Changes to the urology service at Guy's and St Thomas' foundation trust have eliminated long outpatient waiting lists. New patients are seen within 10 days of referral, while patients with established diseases are seen in disease-specific, nurse-led clinics.
The vision for the service was to develop efficient, effective and safe outpatient care. The aim was to eliminate delays, minimise queuing and bring all the different aspects of urological diagnosis together in one place.
The urology centre has been operating since January and the project was partly funded by a grant from the Guy's and St Thomas' Charity.
The grant also enabled a thorough review of the existing service to enhance efficiency and improve the experience and outcomes for patients. The new one-stop model was tested in pilot clinics. The following results were achieved:
70 per cent of patients received a diagnosis on the day;
50 per cent of patients who received a diagnosis could be reassured and discharged back to the care of their GP;
follow-up rates and hospital visits were dramatically reduced.
The ideas for the project were developed by a team led by consultant urologist Tim O'Brien and project manager Elaine Jenkins.
"My vision was to create a truly patient focused service, with minimal queues for appointments, more efficient hospital services and quicker diagnosis," says Mr O'Brien. "The new centre has a far more efficient way of working, which will save time, improve the patient experience and most importantly help save lives."
Key features of the new service include:
no waiting list for outpatients;
new patients are given appointments within 10 days of referral;
up to 120 patients can be seen each week;
consultations, ultrasound examination, cystoscopy, flow studies, urodynamics, prostate biopsy, and blood/urine testing are all available on the same day;
letters explaining the outcome of the visit are generated for patients before they leave the centre;
multidisciplinary disease-specific clinics are in place for prostate cancer,renal/testis cancer, bladder cancer, erectile dysfunction, stone disease, andcontinence;
the role of clinical nurse specialists has been expanded to help improve the care of patients with long-term diseases;
opportunities for teaching and research have been improved.
The purpose-built centre takes all aspects of patient care into account, including specifically designed changing and toilet facilities and a private booth allowing patients to hand over urine samples discreetly.
The new centre has also led to significant benefits for staff, with communication dramatically improved across the various staff groups. For the first time, the offices and the clinical areas are near each other, which means it is much easier to communicate or call ad-hoc meetings to deal with issues as they arise.

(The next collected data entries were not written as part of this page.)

/-- Settles O43: the three checks of `launch` are the three preconditions. -/
theorem launchStartsOrIsRefused : Obligations.LaunchStartsOrIsRefused := by
  intro p b s ok
  have hok : ok ↔ busy s = false ∧ withinCap p.maxLen b.length = true ∧ withinCap p.traceCap (eventsNeeded b.length) = true := by
    rw [busy_eq_false_iff, withinCap_iff, withinCap_iff]
    rfl
  constructor
  case left =>
    intro h
    obtain ⟨hquiet, hlen, hcap⟩ := hok.mp h
    exact ⟨launched b s, launch_eq_next hquiet hlen hcap, launched_premises b s, launched_inv b s, launched_moves b s⟩
  case right =>
    intro h
    rcases launch_cases p b s with ⟨hquiet, hlen, hcap, -⟩ | hrefused
    · exact absurd (hok.mpr ⟨hquiet, hlen, hcap⟩) h
    · exact hrefused

/-! ### LaunchText -/

section
variable {p : Params} {text : List Nat} {mode : Nat} {md : Mode} {s : State}

theorem launchText_of_busy (h : busy s = true) : launchText p text mode s = .refused .launchWhileBusy := by
  rw [launchText, if_pos h]

/-- On success `LaunchText` is the launch of the normalized bytes, refused while BUSY as that launch is. -/
theorem launchText_eq_launch {b : List Byte} (hmode : Mode.decode mode = some md) (hdom : inDomain text md = true)
    (hnorm : normalizeText p text md = .ok b) : launchText p text mode s = launch p b s := by
  cases hb : busy s with
  | true => rw [launchText_of_busy hb, launch_of_busy hb]
  | false => simp [launchText, hb, hmode, hdom, hnorm]

/-- `LaunchText` takes the exception that the normalizer raises. -/
theorem launchText_eq_takeException {e : HwException} (hquiet : busy s = false) (hmode : Mode.decode mode = some md)
    (hdom : inDomain text md = true) (hnorm : normalizeText p text md = .error e) :
    launchText p text mode s = .next (takeException e s) := by
  simp [launchText, hquiet, hmode, hdom, hnorm]

/-- A mode that is none, or a text outside the mode's domain, is refused in every phase. -/
theorem launchText_refused (h : ∀ md, Mode.decode mode = some md → inDomain text md = false) :
    ∃ r, launchText p text mode s = .refused r := by
  cases hb : busy s with
  | true => exact ⟨_, launchText_of_busy hb⟩
  | false =>
    cases hmode : Mode.decode mode with
    | none => exact ⟨.noSuchMode, by simp [launchText, hb, hmode]⟩
    | some md => exact ⟨.notScalarValue, by simp [launchText, hb, hmode, h md hmode]⟩

end

theorem Mode.decode_eq_none {mode : Nat} (h : 2 ≤ mode) : Mode.decode mode = none := by
  match mode, h with
  | _ + 2, _ => rfl

/-- Settles O45: the text mode's normalizer never fails, and each refusal is one of `launchText_refused` or of a busy engine. -/
theorem launchTextNormalizesThenLaunches : Obligations.LaunchTextNormalizesThenLaunches := by
  intro p text s
  simp only [hostExec]
  refine ⟨fun hscalar => ?_, fun b hnorm => ?_, fun hbad => ?_, fun mode hmode => ?_, fun hbusy mode => launchText_of_busy hbusy⟩
  case refine_1 => exact launchText_eq_launch (md := .text) rfl (List.all_eq_true.mpr hscalar) (normalizeText_text p text)
  case refine_2 => exact launchText_eq_launch (md := .hex) rfl rfl hnorm
  case refine_3 =>
    refine launchText_refused fun md hmd => ?_
    cases hmd
    simpa [inDomain] using hbad
  case refine_4 =>
    refine launchText_refused fun md hmd => ?_
    cases (Mode.decode_eq_none hmode).symm.trans hmd

/-- In a state without events every trace slot is out of range. -/
theorem hostRead_trace_of_evn_eq_zero {s : State} (h : s.evn = 0) (n : Nat) :
    hostRead (.trace n) s = .error .readOutOfRange := by
  rw [hostRead, if_neg (by omega), elementWhenDone_none]

/-- Settles O44: the state is the one `takeException` gives. -/
theorem invalidHexInputEntry : Obligations.InvalidHexInputEntry := by
  intro p text s hph hnorm
  have hnext := launchText_eq_takeException (mode := 1) ((busy_eq_false_iff s).mpr hph) rfl rfl hnorm
  exact ⟨takeException .invalidHexInput s, hnext, rfl, rfl, rfl, rfl, rfl, rfl, rfl, rfl, rfl, rfl, rfl, rfl, rfl, rfl,
    takeException_inv _ s, hostRead_trace_of_evn_eq_zero rfl⟩

/-- Settles O46: the state is `idleState`, whatever the phase. -/
theorem resetCommandGivesTheResetState : Obligations.ResetCommandGivesTheResetState := fun _ s =>
  ⟨idleState s, rfl, rfl, rfl, rfl, rfl, rfl, rfl, rfl, rfl, rfl, rfl, rfl, rfl, rfl, idleState_inv s⟩

end Sys2Proof.Machine
end

section
/-! The host's reads (60_exceptions.md R203, R204): the phase a read needs, which is where a read that succeeds can come from, and
the value of each read in a phase that allows it. -/

namespace Sys2Proof.Machine

/-! ### The phase a read needs -/

section
variable {s : State} {v x : HostValue}

theorem done_of_whenDone (h : whenDone s v = .ok x) : done s = true := by
  rw [whenDone] at h
  split at h
  case isTrue hdone => exact hdone
  case isFalse => cases h

theorem quiet_of_whenQuiet (h : whenQuiet s v = .ok x) : busy s = false := by
  rw [whenQuiet] at h
  split at h
  case isTrue => cases h
  case isFalse hbusy => exact Bool.eq_false_iff.mpr hbusy

theorem done_of_elementWhenDone {o : Option HostValue} (h : elementWhenDone s o = .ok x) : done s = true := by
  cases o with
  | none => cases h
  | some y => exact done_of_whenDone h

theorem quiet_of_done (h : done s = true) : busy s = false :=
  Bool.eq_false_iff.mpr fun hb => not_busy_and_done s ⟨hb, h⟩

/-- A read of one of the four ROM spaces (20_memory.md R44). -/
def IsRomRead (r : HostRead) : Prop := ∃ k, r = .krom k ∨ r = .srom k ∨ r = .ivrom k ∨ r = .fdesc k

/-- A ROM read that answers names an entry, and those answer in a quiescent engine only (R204). -/
theorem quiet_of_romRead {r : HostRead} (hr : IsRomRead r) (h : hostRead r s = .ok x) : busy s = false := by
  obtain ⟨k, rfl | rfl | rfl | rfl⟩ := hr
  · simp only [hostRead] at h
    split at h
    · exact quiet_of_whenQuiet h
    · cases h
  · simp only [hostRead] at h
    split at h
    · exact quiet_of_whenQuiet h
    · cases h
  · simp only [hostRead] at h
    split at h
    · cases h
    · exact quiet_of_whenQuiet h
  · simp only [hostRead] at h
    split at h
    · cases h
    · exact quiet_of_whenQuiet h

/-- A register that answers is one of the first seven, or one of `H` in a quiescent engine, or the run is over. -/
theorem readRegister_ok {n : Nat} (h : readRegister n s = .ok x) :
    n ≤ 6 ∨ ((9 ≤ n ∧ n ≤ 12) ∧ busy s = false) ∨ done s = true := by
  refine or_iff_not_imp_left.mpr fun hlow => ?_
  unfold readRegister at h
  iterate 7 rw [if_neg (by omega)] at h
  split at h
  · exact .inr (done_of_whenDone h)
  split at h
  · exact .inr (done_of_whenDone h)
  split at h
  · split at h
    · cases h
    · exact .inl ⟨by omega, quiet_of_whenQuiet h⟩
  split at h
  · exact .inr (done_of_elementWhenDone h)
  split at h
  · exact .inr (done_of_elementWhenDone h)
  split at h
  · exact .inr (done_of_whenDone h)
  · cases h

/-- A read that answers is of registers 0 to 6, or of `H` or a ROM in a quiescent engine, or the run is over (R203, R204). -/
theorem hostRead_ok {r : HostRead} (h : hostRead r s = .ok x) :
    (∃ n, n ≤ 6 ∧ r = .register n) ∨ (busy s = false ∧ ((∃ n, (9 ≤ n ∧ n ≤ 12) ∧ r = .register n) ∨ IsRomRead r)) ∨
      done s = true := by
  have rom (hr : IsRomRead r) := quiet_of_romRead hr h
  cases r with
  | register n =>
    rcases readRegister_ok h with hn | ⟨hn, hquiet⟩ | hdone
    · exact .inl ⟨n, hn, rfl⟩
    · exact .inr (.inl ⟨hquiet, .inl ⟨n, hn, rfl⟩⟩)
    · exact .inr (.inr hdone)
  | msg k => exact .inr (.inr (done_of_elementWhenDone h))
  | pmsg k => exact .inr (.inr (done_of_elementWhenDone h))
  | trace n => exact .inr (.inr (done_of_elementWhenDone h))
  | chunkByte c k => exact .inr (.inr (done_of_elementWhenDone h))
  | chunkWord c j => exact .inr (.inr (done_of_elementWhenDone h))
  | krom i => exact .inr (.inl ⟨rom ⟨i, .inl rfl⟩, .inr ⟨i, .inl rfl⟩⟩)
  | srom i => exact .inr (.inl ⟨rom ⟨i, .inr (.inl rfl)⟩, .inr ⟨i, .inr (.inl rfl)⟩⟩)
  | ivrom k => exact .inr (.inl ⟨rom ⟨k, .inr (.inr (.inl rfl))⟩, .inr ⟨k, .inr (.inr (.inl rfl))⟩⟩)
  | fdesc k => exact .inr (.inl ⟨rom ⟨k, .inr (.inr (.inr rfl))⟩, .inr ⟨k, .inr (.inr (.inr rfl))⟩⟩)

/-! ### The registers -/

/-- Registers 9 to 12 of a quiescent engine (10_state.md R24). -/
theorem readRegister_h (hquiet : busy s = false) :
    readRegister 9 s = .ok (.word s.h.a) ∧ readRegister 10 s = .ok (.word s.h.b) ∧
    readRegister 11 s = .ok (.word s.h.c) ∧ readRegister 12 s = .ok (.word s.h.d) := by
  simp [readRegister, quadGet, whenQuiet, hquiet]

The transformation of the centre has also had a positive impact on staff morale. Feedback from clinical staff has been that they all enjoy working in the new way. Radiologists and sonographers particularly appreciate the opportunity to interact and discuss cases (with the patient present) with the surgeons, which is multi-disciplinary working at its best.

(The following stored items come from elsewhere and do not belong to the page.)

-- ==== Sys2Proof/Machine/Keys.lean ====
section
/-! DEFINITION. Key skips and the key wait (spec/48_keys_wait.md). -/

namespace Sys2Proof.Machine

/-- `SKP Vx` (R205, D18). -/
def execSkp (x : Nibble) (s : State) : Answer := .next (s.skipIf (s.keyPressed (s.getV x)))

/-- `SKNP Vx` (R206, D18). -/
def execSknp (x : Nibble) (s : State) : Answer := .next (s.skipIf (!s.keyPressed (s.getV x)))

/-- `LD Vx, K` (R207): it enters the wait, and `pc` stays at this opcode. -/
def execLdVxK (x : Nibble) (s : State) : Answer := .next (s.enterWait x)

end Sys2Proof.Machine
end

Salma Hasnain, lead superintendent sonographer at the trust, said: "The promotion of an excellent multidisciplinary approach for all professionals allows good communication between the different staff groups in patient diagnosis. The sonographers enjoy working in the centre as it facilitates a more focused teaching environment and the opportunity to be involved in research and development."

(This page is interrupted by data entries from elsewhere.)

/-- `TimerUpdate` does the two decrements and nothing else (R198); a step runs it once, last (D22,
notes/assumptions/14.md), and so after the load of `Fx15` or `Fx18` in that same step (the spec's own derivation in
R196, R197); a reset and a load clear the timers (R240, R242) and no other host operation moves them. -/
def Obligations.TimersFallByOnePerStep : Prop :=
  (∀ s : State, s.timerUpdate.dt.toNat = s.dt.toNat - 1 ∧ s.timerUpdate.st.toNat = s.st.toNat - 1 ∧
    KeepsAllBut [.dt, .st] s s.timerUpdate) ∧
  (∀ s t : State, step s = .next t →
    t.dt.toNat = (match stepInstr s with
      | some (.ldDtVx x) => (s.getV x).toNat
      | _ => s.dt.toNat) - 1 ∧
    t.st.toNat = (match stepInstr s with
      | some (.ldStVx x) => (s.getV x).toNat
      | _ => s.st.toNat) - 1) ∧
  (∀ (s : State) (bytes : List Byte), s.resetOp.dt = 0 ∧ s.resetOp.st = 0 ∧
    (s.loadProgram bytes).2.dt = 0 ∧ (s.loadProgram bytes).2.st = 0) ∧
  ∀ (o : HostOp) (s t : State), o ≠ .step → o ≠ .reset → (∀ bytes, o ≠ .loadProgram bytes) →
    applyOp o s = .next t → t.dt = s.dt ∧ t.st = s.st

/-- What each of the three kinds of step may change, and what no step changes (R125). That `RND` advances `RNG` by
`Config.rngNext` is the model's free generator (notes/assumptions/1.md, DESIGN CHOICE; R181, D26). -/
def Obligations.StepChangesInTotal : Prop :=
  ∀ s t : State, step s = .next t →
    (∀ i u, stepInstr s = some i → exec i (s.setCond .none) = .next u →
      KeepsAllBut [.pc, .cond, .dt, .st] u t) ∧
    (s.wait.waiting = false → stepInstr s = none → KeepsAllBut [.pc, .cond, .dt, .st] s t) ∧
    (s.wait.waiting = true → s.wait.latched = false →
      t.cond = .none ∧ KeepsAllBut [.cond, .dt, .st] s t) ∧
    (s.wait.waiting = true → s.wait.latched = true →
      (∀ r, r ≠ s.wait.target → t.getV r = s.getV r) ∧ KeepsAllBut [.v, .pc, .wait, .cond, .dt, .st] s t) ∧
    t.keys = s.keys ∧
    (match stepInstr s with
      | some (.rnd _ _) => t.rng = Config.rngNext s.rng
      | _ => t.rng = s.rng)

/-- The condition a step records, by its code (spec/60_exceptions.md section 1; D23: the register and its codes
are the spec's own choice). -/
def Obligations.ConditionOfEachStep : Prop :=
  ∀ s t : State, step s = .next t →
    t.condObserved =
      if s.wait.waiting then 0
      else match decode s.fetchOpcode with
        | .error _ => 3
        | .ok (.sys _) => 3
        | .ok (.call _) => if s.sp.val = 16 then 1 else 0
        | .ok .ret => if s.sp.val = 0 then 2 else 0
        | .ok _ => 0

/-! ### Who writes what, over all instructions -/

/-- A step writes only the registers spec/10_state.md sections 2 and 4 list for its instruction; a completing
step writes the wait's target (D8, D11 to D13: `VF` is no side effect of the others). -/
def Obligations.RegistersWrittenOnlyAsListed : Prop :=
  ∀ s t : State, step s = .next t → ∀ r,
    (∀ i, stepInstr s = some i → mayWriteReg i r = false) →
    (s.wait.waiting = true → s.wait.latched = true → r ≠ s.wait.target) → t.getV r = s.getV r

/-- Only `CALL` writes the stack, only `CALL` and `RET` move `SP` (R25, R30). -/
def Obligations.StackChangedOnlyByCallAndRet : Prop :=
  ∀ s t : State, step s = .next t → (∀ nnn, stepInstr s ≠ some (.call nnn)) →
    t.stack = s.stack ∧ (stepInstr s ≠ some .ret → t.sp = s.sp)

/-- In a step only `CLS` and `DRW` touch the display or set the redraw flag, and no step clears the flag
(R33, R34, R185). -/
def Obligations.DisplayChangedOnlyByClsAndDrw : Prop :=
  ∀ s t : State, step s = .next t →
    (s.redraw = true → t.redraw = true) ∧
    (stepInstr s ≠ some .cls → (∀ x y n, stepInstr s ≠ some (.drw x y n)) →
      t.fb = s.fb ∧ t.redraw = s.redraw)

/-- In a step only `Fx33` and `Fx55` write memory (R63), only `Annn`, `Fx1E` and `Fx29` write `I` (R24), and
`WAIT` changes only by `Fx0A` and by the completing step (R208). -/
def Obligations.MemoryIndexAndWaitWriters : Prop :=
  ∀ s t : State, step s = .next t →
    ((∀ x, stepInstr s ≠ some (.ldB x)) → (∀ x, stepInstr s ≠ some (.storeRegs x)) →
      ∀ a, t.memRead a = s.memRead a) ∧
    ((∀ nnn, stepInstr s ≠ some (.ldI nnn)) → (∀ x, stepInstr s ≠ some (.addI x)) →
      (∀ x, stepInstr s ≠ some (.ldF x)) → t.i = s.i) ∧
    ((∀ x, stepInstr s ≠ some (.ldVxK x)) → (s.wait.waiting = true → s.wait.latched = false) →
      t.wait = s.wait)

/-- `ST`, `redraw` and `COND` are for the host only: no instruction's effect on anything else depends on them
(R29, R34, R35). -/
def Obligations.HostOnlyStateIsNeverRead : Prop :=
  ∀ (i : Instr) (s t : State) (st : Byte) (redraw : Bool) (cond : Cond), exec i s = .next t →
    ∃ st' redraw' cond',
      exec i { s with st := st, redraw := redraw, cond := cond } =
        .next { t with st := st', redraw := redraw', cond := cond' }

/-! ### The invariant -/

/-- Every step keeps the invariant of spec/10_state.md section 8 (R39, which the spec marks as its own
derivation) with the canonical form of memory, from every state that has it. -/
def Obligations.StepKeepsInvariant : Prop :=
  ∀ s t : State, LegalState s → step s = .next t → LegalState t

/-- The state after reset has the invariant. -/
def Obligations.ResetMeetsInvariant : Prop := LegalState State.reset

/-- Every host operation keeps the invariant, and so every state the host can reach from reset by any sequence
of operations has it. -/
def Obligations.ReachableStatesMeetInvariant : Prop :=
  (∀ (o : HostOp) (s t : State), LegalState s → applyOp o s = .next t → LegalState t) ∧
  ∀ (ops : List HostOp) (t : State), runOps ops State.reset = .next t → LegalState t

/-! ### Reset, load and the host's operations -/

/-- The state after `Reset` (spec/10_state.md section 10; D17, D20, D23, D24, D25, D26 fix the font bytes, the
latch fields, `COND`, `redraw`, the stack entries and that `RNG` stays). That power-on is a reset is D27
(notes/assumptions/10.md). The 80 bytes are the table of R66, from general knowledge (D17,
notes/assumptions/2.md). -/
def Obligations.ResetValues : Prop :=
  State.reset.resetOp = State.reset ∧
  ∀ s : State,
    (∀ r, s.resetOp.getV r = 0) ∧ s.resetOp.i = 0 ∧ s.resetOp.pc.toNat = 0x200 ∧ s.resetOp.sp.val = 0 ∧
    (∀ k (h : k < 16), s.resetOp.stack[k] = 0) ∧ s.resetOp.dt = 0 ∧ s.resetOp.st = 0 ∧
    s.resetOp.wait = { waiting := false, target := 0, latched := false, key := 0 } ∧
    (∀ k, s.resetOp.keyDown k = false) ∧ (∀ y x, pixelAt s.resetOp.fb y x = false) ∧
    s.resetOp.redraw = true ∧ s.resetOp.condObserved = 0 ∧ s.resetOp.rng = s.rng ∧
    (∀ a < 4096, a < 0x050 ∨ 0x0A0 ≤ a → s.resetOp.readByte a = 0) ∧
    (List.range 80).map (fun j => s.resetOp.readByte (0x050 + j)) = (
      [0xF0, 0x90, 0x90, 0x90, 0xF0,
       0x20, 0x60, 0x20, 0x20, 0x70,
       0xF0, 0x10, 0xF0, 0x80, 0xF0,
       0xF0, 0x10, 0xF0, 0x10, 0xF0,
       0x90, 0x90, 0xF0, 0x10, 0x10,
       0xF0, 0x80, 0xF0, 0x10, 0xF0,
       0xF0, 0x80, 0xF0, 0x90, 0xF0,
       0xF0, 0x10, 0x20, 0x40, 0x40] ++
      [0xF0, 0x90, 0xF0, 0x90, 0xF0,
       0xF0, 0x90, 0xF0, 0x10, 0xF0,
       0xF0, 0x90, 0xF0, 0x90, 0x90,
       0xE0, 0x90, 0xE0, 0x90, 0xE0,
       0xF0, 0x80, 0x80, 0x80, 0xF0,
       0xE0, 0x90, 0x90, 0x90, 0xE0,
       0xF0, 0x80, 0xF0, 0x80, 0xF0,
       0xF0, 0x80, 0xF0, 0x80, 0x80])

/-- R243: the document's two load properties. -/
def Obligations.LoadedProgramReadsBack : Prop :=
  ∀ (s : State) (bytes : List Byte),
    (bytes.length ≤ 3584 → ∀ k (h : k < bytes.length),
      (s.loadProgram bytes).2.readByte (0x200 + k) = bytes[k]) ∧
    (3584 < bytes.length → (s.loadProgram bytes).1 = .romTooLarge ∧
      ∀ a, (s.loadProgram bytes).2.readByte a = State.reset.readByte a)

/-- `LoadProgram` whole (spec/70_reset_and_hazards.md section 2; D28: length 0 is accepted, D29: a failed load
leaves the reset state; notes/assumptions/10.md). -/
def Obligations.LoadProgramResetsThenCopies : Prop :=
  ∀ (s : State) (bytes : List Byte),
    (bytes.length ≤ 3584 → (s.loadProgram bytes).1 = .ok ∧
      KeepsAllBut [.mem] s.resetOp (s.loadProgram bytes).2 ∧
      (∀ k (h : k < bytes.length), (s.loadProgram bytes).2.readByte (0x200 + k) = bytes[k]) ∧
      ∀ a < 4096, a < 0x200 ∨ 0x200 + bytes.length ≤ a →
        (s.loadProgram bytes).2.readByte a = s.resetOp.readByte a) ∧
    (3584 < bytes.length → s.loadProgram bytes = (.romTooLarge, s.resetOp))

/-- R209: key events; a bad index is ignored, a repeated event changes nothing, the latch (for which see
`LatchTakesFirstPress`) sees the key as it was. -/
def Obligations.PressAndReleaseKeys : Prop :=
  ∀ (s : State) (k : Int),
    (¬ (0 ≤ k ∧ k ≤ 15) → s.press k = s ∧ s.release k = s) ∧
    (∀ j : Nibble, k = j.toNat →
      (s.press k).keyDown j = true ∧ (s.release k).keyDown j = false ∧
      (∀ j', j' ≠ j → (s.press k).keyDown j' = s.keyDown j' ∧ (s.release k).keyDown j' = s.keyDown j') ∧
      (s.press k).wait = (s.latchKey j).wait ∧
      (s.keyDown j = true → s.press k = s) ∧ (s.keyDown j = false → s.release k = s)) ∧
    KeepsAllBut [.keys, .wait] s (s.press k) ∧ KeepsAllBut [.keys] s (s.release k)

New roles have also been created. Clinical nurse specialists now have enhanced roles around the management of patients with established disease and in undertaking investigations, prostate biopsies and flexiscopes.
The role of clinic co-ordinator has also been created. This administrator oversees the patient referral pathway from receipt of referral letter until the patient is discharged from the one-stop clinic. The clinic co-ordinator liaises with patients, GPs and consultants to ensure relevant tests and paperwork are completed before the patient attends.